Añade que si se pretendía mantenerlo durante un tiempo más largo, el relleno se elaboraba con migas de pan tierno envueltas en el «espíritu» del vino a 32 grados; relleno que se imponía introducirle al animal en cuanto fuera sacado del agua. Se envolvía después el pescado entre ortigas y estas a su vez se cubrían con paja, que se remojaba con regularidad.

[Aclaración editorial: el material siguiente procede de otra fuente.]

-- ==== Sys2Proof/Certificates/Slice0/Obligations.lean ====
section
/-! DEFINITION. The statements for the provers. Each says which rule of spec/ it formalises. In a result statement the
conclusion is the whole next state, so it is also the statement that the instruction completes, and its frame. -/

open Sys2Proof Sys2Proof.Machine

/-! Results of the instructions, for every form and from every state. -/

/-- R190, R191, R192, R304: LDA, LDX, LDY and LAX load the operand whole, set Z and N from it and change nothing else;
one more cycle when the mode asks for it. -/
def Obligations.LoadResult : Prop :=
  ∀ (i : Instr) (s : State),
    let m := operandOf i s
    let p := { s.cpu.p with z := decide (m.1 = 0), n := m.1.getLsbD 7 }
    let n := i.baseCycles + modeExtra i s
    (i.mnemonic = .lda → exec i s = .next { m.2 with cpu := { s.cpu with a := m.1, p := p, cycles := n } }) ∧
    (i.mnemonic = .ldx → exec i s = .next { m.2 with cpu := { s.cpu with x := m.1, p := p, cycles := n } }) ∧
    (i.mnemonic = .ldy → exec i s = .next { m.2 with cpu := { s.cpu with y := m.1, p := p, cycles := n } }) ∧
    (i.mnemonic = .lax → exec i s = .next { m.2 with cpu := { s.cpu with a := m.1, x := m.1, p := p, cycles := n } })

/-- R193, R194, R195, R305: STA, STX, STY and SAX write A, X, Y or A & X at the effective address, read nothing there,
set no flag, and cost the base cycles whether or not a page is crossed. -/
def Obligations.StoreResult : Prop :=
  ∀ (i : Instr) (s : State),
    let r := resolve i.operand s
    let done := fun (v : Byte) => ∃ ea, r.place = .mem ea ∧
      exec i s = .next { memWrite ea v r.state with cpu := { s.cpu with cycles := i.baseCycles } }
    (i.mnemonic = .sta → done s.cpu.a) ∧ (i.mnemonic = .stx → done s.cpu.x) ∧ (i.mnemonic = .sty → done s.cpu.y) ∧
    (i.mnemonic = .sax → done (s.cpu.a &&& s.cpu.x))

/-- R196 to R201, R221 to R224: the register transfers and the register counts, modulo 256. TXS alone sets no flag; the
others set Z and N; C and V stay. -/
def Obligations.TransferResult : Prop :=
  ∀ (s : State),
    let zn := fun (v : Byte) => { s.cpu.p with z := decide (v = 0), n := v.getLsbD 7 }
    let up := fun (v : Byte) => BitVec.ofNat 8 (v.toNat + 1)
    let down := fun (v : Byte) => BitVec.ofNat 8 (v.toNat + 255)
    exec .tax s = .next { s with cpu := { s.cpu with x := s.cpu.a, p := zn s.cpu.a, cycles := 2 } } ∧
    exec .tay s = .next { s with cpu := { s.cpu with y := s.cpu.a, p := zn s.cpu.a, cycles := 2 } } ∧
    exec .txa s = .next { s with cpu := { s.cpu with a := s.cpu.x, p := zn s.cpu.x, cycles := 2 } } ∧
    exec .tya s = .next { s with cpu := { s.cpu with a := s.cpu.y, p := zn s.cpu.y, cycles := 2 } } ∧
    exec .tsx s = .next { s with cpu := { s.cpu with x := s.cpu.s, p := zn s.cpu.s, cycles := 2 } } ∧
    exec .txs s = .next { s with cpu := { s.cpu with s := s.cpu.x, cycles := 2 } } ∧
    exec .inx s = .next { s with cpu := { s.cpu with x := up s.cpu.x, p := zn (up s.cpu.x), cycles := 2 } } ∧
    exec .iny s = .next { s with cpu := { s.cpu with y := up s.cpu.y, p := zn (up s.cpu.y), cycles := 2 } } ∧
    exec .dex s = .next { s with cpu := { s.cpu with x := down s.cpu.x, p := zn (down s.cpu.x), cycles := 2 } } ∧
    exec .dey s = .next { s with cpu := { s.cpu with y := down s.cpu.y, p := zn (down s.cpu.y), cycles := 2 } }

/-- R210: ADC adds the operand and the carry. C says that the unsigned sum left 0 to 255, V that the signed sum left
-128 to 127, Z and N describe the 8-bit result; D changes nothing. -/
def Obligations.AddResult : Prop :=
  ∀ (i : Instr) (s : State), i.mnemonic = .adc →
    let m := operandOf i s
    let u : Nat := s.cpu.a.toNat + m.1.toNat + s.cpu.p.c.toNat
    let g : Int := s.cpu.a.toInt + m.1.toInt + s.cpu.p.c.toNat
    exec i s = .next { m.2 with cpu := { s.cpu with
      a := BitVec.ofNat 8 u
      p := { s.cpu.p with
        c := decide (255 < u), z := decide (u % 256 = 0), v := decide (g < -128 ∨ 127 < g), n := decide (128 ≤ u % 256) }
      cycles := i.baseCycles + modeExtra i s } }

/-- R211, R316: SBC (0xEB included) computes A - m - (1 - C). C says that no borrow occurred, V that the signed
difference left -128 to 127. -/
def Obligations.SubtractResult : Prop :=
  ∀ (i : Instr) (s : State), i.mnemonic = .sbc →
    let m := operandOf i s
    let d : Int := (s.cpu.a.toNat : Int) - m.1.toNat - (!s.cpu.p.c).toNat
    let g : Int := s.cpu.a.toInt - m.1.toInt - (!s.cpu.p.c).toNat
    exec i s = .next { m.2 with cpu := { s.cpu with
      a := BitVec.ofInt 8 d
      p := { s.cpu.p with
        c := decide (0 ≤ d), z := decide (d % 256 = 0), v := decide (g < -128 ∨ 127 < g), n := decide (128 ≤ d % 256) }
      cycles := i.baseCycles + modeExtra i s } }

En tiempos de la trata negrera, un esclavo con marcas de viruela en el cuerpo, que señalaban que había padecido la enfermedad, se vendía más caro que el esclavo que no las tuviese. La persona que padecía la viruela, de quedar viva, quedaba inmunizada para siempre, y eso, en el caso de un esclavo, daba cierta tranquilidad al comprador: su pieza de ébano no se le moriría de viruela ni la padecería. Como los tratantes de esclavos debían garantizar de alguna forma al hacendado la salud del negro que le venderían, ofertaban preferentemente negros que ya hubiesen sufrido la enfermedad, y recurrían a una argucia cuando no los tenían disponibles. Con un hierro al rojo vivo marcaba el cuerpo a sus piezas para presentarlas así como vencedoras de la enfermedad. Era una época en la que la lepra, llamada también mal de San Lázaro, se atribuía al exceso en la ingestión de carne de puerco; sobre todo de un puerco alimentado con palmiche.

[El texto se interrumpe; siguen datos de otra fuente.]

-- ==== Sys2Proof/Laws/Shapes.lean ====
section
/-! SUPPORT. The shape of every instruction: what `exec` runs for each constructor, each equation true by `rfl`. -/

namespace Sys2Proof.Machine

Los primeros europeos que conocieron, y probaron, el tabaco fueron Rodrigo de Xerez, hombre de confianza del almirante Cristóbal Colón, y Luis de Torres, judío converso. El hecho, de enorme trascendencia en la historia universal, ocurrió en el cacicazgo de Maniabón, en la bahía de Gibara. Fue allí que Xerez y Torres vieron a nuestros aborígenes que echaban humo por bocas y narices luego de inhalar de aquellos «mosquetes». Luego de darse ellos mismos su «patadita», corrieron a comunicar el hallazgo. Fue un informe negativo —el primero que se registra— sobre el tabaco.

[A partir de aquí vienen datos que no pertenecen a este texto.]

-- ==== Sys2Proof/Laws/Ops.lean ====
section
/-! SUPPORT. What the stack operations, the traps, the addressing modes and every instruction can do, said once. -/

namespace Sys2Proof.Machine

/-! The stack and the traps. -/

@[simp] theorem push_cpu (v : Byte) (s : State) : (push v s).cpu = { s.cpu with s := s.cpu.s - 1 } := by simp [push]

@[simp] theorem push_inputs (v : Byte) (s : State) : (push v s).inputs = s.inputs := by simp [push]
@[simp] theorem push_outputs (v : Byte) (s : State) : (push v s).outputs = s.outputs := by simp [push]
@[simp] theorem push_params (v : Byte) (s : State) : (push v s).params = s.params := by simp [push]

theorem push_inner {s : State} (v : Byte) (h : Inner s) : Inner (push v s) :=
  (memWrite_inner (stackAddr s.cpu.s) v h).ofEq rfl rfl rfl rfl

@[simp] theorem pop_cpu (s : State) : (pop s).2.cpu = { s.cpu with s := s.cpu.s + 1 } := by simp [pop]

/-- A pop is a bus read but for the stack pointer. -/
theorem pop_frame (s : State) : ReadFrame s (pop s).2 := ReadFrame.ofCpu (memRead_frame _ _)

theorem pop_inner {s : State} (h : Inner s) : Inner (pop s).2 := h.ofReadFrame (pop_frame s)

theorem read16_frame (a : Word) (s : State) : ReadFrame s (read16 a s).2 := (memRead_frame _ _).trans (memRead_frame _ _)

@[simp] theorem read16_cpu (a : Word) (s : State) : (read16 a s).2.cpu = s.cpu := by simp [read16]
@[simp] theorem read16_inputs (a : Word) (s : State) : (read16 a s).2.inputs = s.inputs := by simp [read16]
@[simp] theorem read16_outputs (a : Word) (s : State) : (read16 a s).2.outputs = s.outputs := by simp [read16]
@[simp] theorem read16_params (a : Word) (s : State) : (read16 a s).2.params = s.params := by simp [read16]

/-- The two pushes of a word move S by 2. -/
@[simp] theorem pushWord_cpu (w : Word) (s : State) :
    (pushWord w s).cpu = { s.cpu with s := s.cpu.s - 1 - 1 } := by simp [pushWord]

theorem pushWord_inner {s : State} (w : Word) (h : Inner s) : Inner (pushWord w s) := push_inner _ (push_inner _ h)

/-- The CPU after a trap: S down by 3, Interrupt-disable set, PC from the vector (R505). -/
theorem trapEntry_cpu (ret : Word) (status : Byte) (vector : Word) (s : State) :
    (trapEntry ret status vector s).cpu = { s.cpu with
      s := s.cpu.s - 1 - 1 - 1, p := { s.cpu.p with i := true }, pc := (trapEntry ret status vector s).cpu.pc } := by
  simp [trapEntry]

@[simp] theorem trapEntry_inputs (ret : Word) (status : Byte) (vector : Word) (s : State) :
    (trapEntry ret status vector s).inputs = s.inputs := by simp [trapEntry, pushWord]
@[simp] theorem trapEntry_outputs (ret : Word) (status : Byte) (vector : Word) (s : State) :
    (trapEntry ret status vector s).outputs = s.outputs := by simp [trapEntry, pushWord]
@[simp] theorem trapEntry_params (ret : Word) (status : Byte) (vector : Word) (s : State) :
    (trapEntry ret status vector s).params = s.params := by simp [trapEntry, pushWord]

theorem trapEntry_inner {s : State} (ret : Word) (status : Byte) (vector : Word) (h : Inner s) :
    Inner (trapEntry ret status vector s) := by
  have h1 : Inner (push status (pushWord ret s)) := push_inner _ (pushWord_inner _ h)
  have h2 : Inner ((push status (pushWord ret s)).setP { (push status (pushWord ret s)).cpu.p with i := true }) :=
    h1.ofEq rfl rfl rfl rfl
  exact (h2.ofReadFrame (read16_frame vector _)).ofEq rfl rfl rfl rfl

theorem trapReturn_frame (s : State) : ReadFrame s (trapReturn s) := by
  have h1 : ReadFrame s ((pop s).2.setP (Flags.ofByte (pop s).1)) := (pop_frame s).withCpu _
  exact ((h1.trans (pop_frame _)).trans (pop_frame _)).withCpu _

/-! The addressing modes. -/

/-- What a mode's pointer reads can change. -/
theorem resolve_frame (o : Operand) (s : State) : ReadFrame s (resolve o s).state := by
  cases o <;> first
    | exact ReadFrame.refl s
    | exact (memRead_frame _ _).trans (memRead_frame _ _)

@[simp] theorem resolve_cpu (o : Operand) (s : State) : (resolve o s).state.cpu = s.cpu := by
  cases o <;> simp [resolve, jumpPointer, zeroPagePointer]

@[simp] theorem readPlace_cpu (p : Place) (s : State) : (readPlace p s).2.cpu = s.cpu := by
  cases p <;> simp [readPlace]

theorem readPlace_frame (p : Place) (s : State) : ReadFrame s (readPlace p s).2 := by
  cases p <;> first | exact ReadFrame.refl s | exact memRead_frame _ s

theorem writePlace_inner {s : State} (p : Place) (v : Byte) (h : Inner s) : Inner (writePlace p v s) := by
  cases p <;> first | exact h | exact h.ofEq rfl rfl rfl rfl | exact memWrite_inner _ v h

theorem writePlace_rest (p : Place) (v : Byte) (s : State) :
    (writePlace p v s).inputs = s.inputs ∧ (writePlace p v s).outputs = s.outputs
      ∧ (writePlace p v s).params = s.params := by
  cases p <;> simp [writePlace]

/-! Every instruction. -/

/-- What every instruction does to the parts of the state it does not compute with: it goes on, keeps `Inner`, leaves
inputs, outputs and parameters alone, and owes at most 8 cycles (R27). -/
structure Goes (s : State) (r : Result) : Prop where
  next : ∃ t, r = .next t
  inner : ∀ t, r = .next t → Inner s → Inner t
  inputs : ∀ t, r = .next t → t.inputs = s.inputs
  outputs : ∀ t, r = .next t → t.outputs = s.outputs
  params : ∀ t, r = .next t → t.params = s.params
  cycles : ∀ t, r = .next t → t.cpu.cycles ≤ 8

theorem Goes.finish {s t : State} {n : Nat} (hn : n ≤ 8) (hi : Inner s → Inner t) (h1 : t.inputs = s.inputs)
    (h2 : t.outputs = s.outputs) (h3 : t.params = s.params) : Goes s (finish n t) := by
  unfold Machine.finish
  refine ⟨⟨_, rfl⟩, ?_, ?_, ?_, ?_, ?_⟩ <;> intro u hu <;> injection hu with hu <;> subst hu
  · exact fun h => (hi h).ofEq rfl rfl rfl rfl
  · simpa using h1
  · simpa using h2
  · simpa using h3
  · simpa using hn

/-- A function of the state that changes only the CPU. -/
def OnlyCpu (f : State → State) : Prop := ∀ s, f s = { s with cpu := (f s).cpu }

theorem OnlyCpu.inner {f : State → State} (h : OnlyCpu f) {s : State} (k : Inner s) : Inner (f s) := by
  rw [h s]; exact k.ofEq rfl rfl rfl rfl

theorem goes_execImplied {base : Nat} {op : State → State} (s : State) (hb : base ≤ 8)
    (h : (∀ s, Inner s → Inner (op s)) ∧
      ∀ s, (op s).inputs = s.inputs ∧ (op s).outputs = s.outputs ∧ (op s).params = s.params) :
    Goes s (execImplied base op s) :=
  Goes.finish hb (h.1 s) (h.2 s).1 (h.2 s).2.1 (h.2 s).2.2

theorem goes_execRead (o : Operand) {base : Nat} (x : Bool) {op : Byte → State → State} (s : State) (hb : base ≤ 7)
    (ho : ∀ m, OnlyCpu (op m)) : Goes s (execRead o base x op s) := by
  have hf : ReadFrame s (readPlace (resolve o s).place (resolve o s).state).2 :=
    (resolve_frame o s).trans (readPlace_frame _ _)
  have hc : ((resolve o s).extra && x).toNat ≤ 1 := Bool.toNat_le _
  unfold execRead
  refine Goes.finish (by omega) (fun h => (ho _).inner (h.ofReadFrame hf)) ?_ ?_ ?_ <;> (rw [ho, hf])

theorem goes_execStore (o : Operand) {base : Nat} (value : Cpu → Byte) (s : State) (hb : base ≤ 8) :
    Goes s (execStore o base value s) := by
  have hf := resolve_frame o s
  have hw := writePlace_rest (resolve o s).place (value (resolve o s).state.cpu) (resolve o s).state
  unfold execStore
  refine Goes.finish hb (fun h => writePlace_inner _ _ (h.ofReadFrame hf)) ?_ ?_ ?_
  · rw [hw.1, hf]
  · rw [hw.2.1, hf]
  · rw [hw.2.2, hf]

theorem goes_execModify (o : Operand) {base : Nat} (f : Byte → Bool → Byte) {op : Byte → Byte → State → State} (s : State)
    (hb : base ≤ 8) (ho : ∀ m r, OnlyCpu (op m r)) : Goes s (execModify o base f op s) := by
  have hf : ReadFrame s (readPlace (resolve o s).place (resolve o s).state).2 :=
    (resolve_frame o s).trans (readPlace_frame _ _)
  unfold execModify
  refine Goes.finish hb (fun h => (ho _ _).inner (writePlace_inner _ _ (h.ofReadFrame hf))) ?_ ?_ ?_
  · rw [ho]; rw [(writePlace_rest _ _ _).1, hf]
  · rw [ho]; rw [(writePlace_rest _ _ _).2.1, hf]
  · rw [ho]; rw [(writePlace_rest _ _ _).2.2, hf]

theorem goes_execNoAccess (o : Operand) {base : Nat} (s : State) (hb : base ≤ 8) : Goes s (execNoAccess o base s) := by
  have hf := resolve_frame o s
  unfold execNoAccess
  refine Goes.finish hb (fun h => h.ofReadFrame hf) ?_ ?_ ?_ <;> rw [hf]

theorem goes_execJump (o : Operand) {base : Nat} (s : State) (hb : base ≤ 8) : Goes s (execJump o base s) := by
  have hf := resolve_frame o s
  unfold execJump
  refine Goes.finish hb (fun h => (h.ofReadFrame hf).ofEq rfl rfl rfl rfl) ?_ ?_ ?_ <;> simp <;> rw [hf]

theorem goes_execBranch (b : Byte) {base : Nat} (cond : Flags → Bool) (s : State) (hb : base ≤ 6) :
    Goes s (execBranch b base cond s) := by
  unfold execBranch
  simp only
  split
  · refine Goes.finish ?_ (fun h => h.ofEq rfl rfl rfl rfl) rfl rfl rfl
    have := Bool.toNat_le (decide (page (resolve (.rel b) s).place.addr ≠ page s.cpu.pc))
    omega
  · exact Goes.finish (by omega) id rfl rfl rfl

theorem goes_onlyCpu {op : State → State} (h : OnlyCpu op) :
    (∀ s, Inner s → Inner (op s)) ∧
    ∀ s, (op s).inputs = s.inputs ∧ (op s).outputs = s.outputs ∧ (op s).params = s.params :=
  ⟨fun _ k => h.inner k, fun s => by rw [h s]; exact ⟨rfl, rfl, rfl⟩⟩

theorem goes_readFrame {op : State → State} (h : ∀ s, ReadFrame s (op s)) :
    (∀ s, Inner s → Inner (op s)) ∧
    ∀ s, (op s).inputs = s.inputs ∧ (op s).outputs = s.outputs ∧ (op s).params = s.params :=
  ⟨fun s k => k.ofReadFrame (h s), fun s => by rw [h s]; exact ⟨rfl, rfl, rfl⟩⟩

theorem goes_opPha :
    (∀ s, Inner s → Inner (opPha s)) ∧
    ∀ s, (opPha s).inputs = s.inputs ∧ (opPha s).outputs = s.outputs ∧ (opPha s).params = s.params :=
  ⟨fun _ h => push_inner _ h, fun s => by simp [opPha]⟩

theorem goes_opPhp :
    (∀ s, Inner s → Inner (opPhp s)) ∧
    ∀ s, (opPhp s).inputs = s.inputs ∧ (opPhp s).outputs = s.outputs ∧ (opPhp s).params = s.params :=
  ⟨fun _ h => push_inner _ h, fun s => by simp [opPhp]⟩

theorem goes_opJsr (w : Word) :
    (∀ s, Inner s → Inner (opJsr w s)) ∧
    ∀ s, (opJsr w s).inputs = s.inputs ∧ (opJsr w s).outputs = s.outputs ∧ (opJsr w s).params = s.params :=
  ⟨fun _ h => (pushWord_inner _ h).ofEq rfl rfl rfl rfl, fun s => by simp [opJsr, pushWord]⟩

theorem goes_opBrk :
    (∀ s, Inner s → Inner (opBrk s)) ∧
    ∀ s, (opBrk s).inputs = s.inputs ∧ (opBrk s).outputs = s.outputs ∧ (opBrk s).params = s.params :=
  ⟨fun _ h => trapEntry_inner _ _ _ h, fun s => by simp [opBrk]⟩

theorem opRts_frame (s : State) : ReadFrame s (opRts s) := ((pop_frame s).trans (pop_frame _)).withCpu _
theorem opPla_frame (s : State) : ReadFrame s (opPla s) := (pop_frame s).withCpu _
theorem opPlp_frame (s : State) : ReadFrame s (opPlp s) := (pop_frame s).withCpu _

/-- Every instruction goes on from every state. -/
theorem exec_goes (i : Instr) (s : State) : Goes s (exec i s) := by
  cases i <;> simp <;> first
    | (with_reducible refine goes_execRead _ _ s ?_ ?_) <;> [decide; exact fun m s => rfl]
    | (with_reducible refine goes_execModify _ _ s ?_ ?_) <;> [decide; exact fun m r s => rfl]
    | (with_reducible refine goes_execStore _ _ s ?_); decide
    | (with_reducible refine goes_execNoAccess _ s ?_); decide
    | (with_reducible refine goes_execBranch _ _ s ?_); decide
    | (with_reducible refine goes_execJump _ s ?_); decide
    | (with_reducible refine goes_execImplied s ?_ (goes_opJsr _)); decide
    | (with_reducible refine goes_execImplied s ?_ goes_opBrk); decide
    | (with_reducible refine goes_execImplied s ?_ goes_opPha); decide
    | (with_reducible refine goes_execImplied s ?_ goes_opPhp); decide
    | (with_reducible refine goes_execImplied s ?_ (goes_readFrame opRts_frame)); decide
    | (with_reducible refine goes_execImplied s ?_ (goes_readFrame opPla_frame)); decide
    | (with_reducible refine goes_execImplied s ?_ (goes_readFrame opPlp_frame)); decide
    | (with_reducible refine goes_execImplied s ?_ (goes_readFrame trapReturn_frame)); decide
    | (with_reducible refine goes_execImplied s ?_ (goes_onlyCpu ?_)) <;> [decide; exact fun s => rfl]

end Sys2Proof.Machine
end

Lo interesante del asunto es que Rodrigo de Xerez, como quien no quiere las cosas, llevó tabaco escondido a España y disfrutó de aquellas hojas hasta que su mujer lo descubrió. Como era algo inusitado, la buena señora, sin duda de armas tomar, denunció a su marido a la Santa Inquisición: Rodrigo de Xerez estaba «espiritado», es decir, endemoniado. La respuesta no se hizo esperar y el fiel ayudante de Colón fue a dar con sus huesos a una mazmorra.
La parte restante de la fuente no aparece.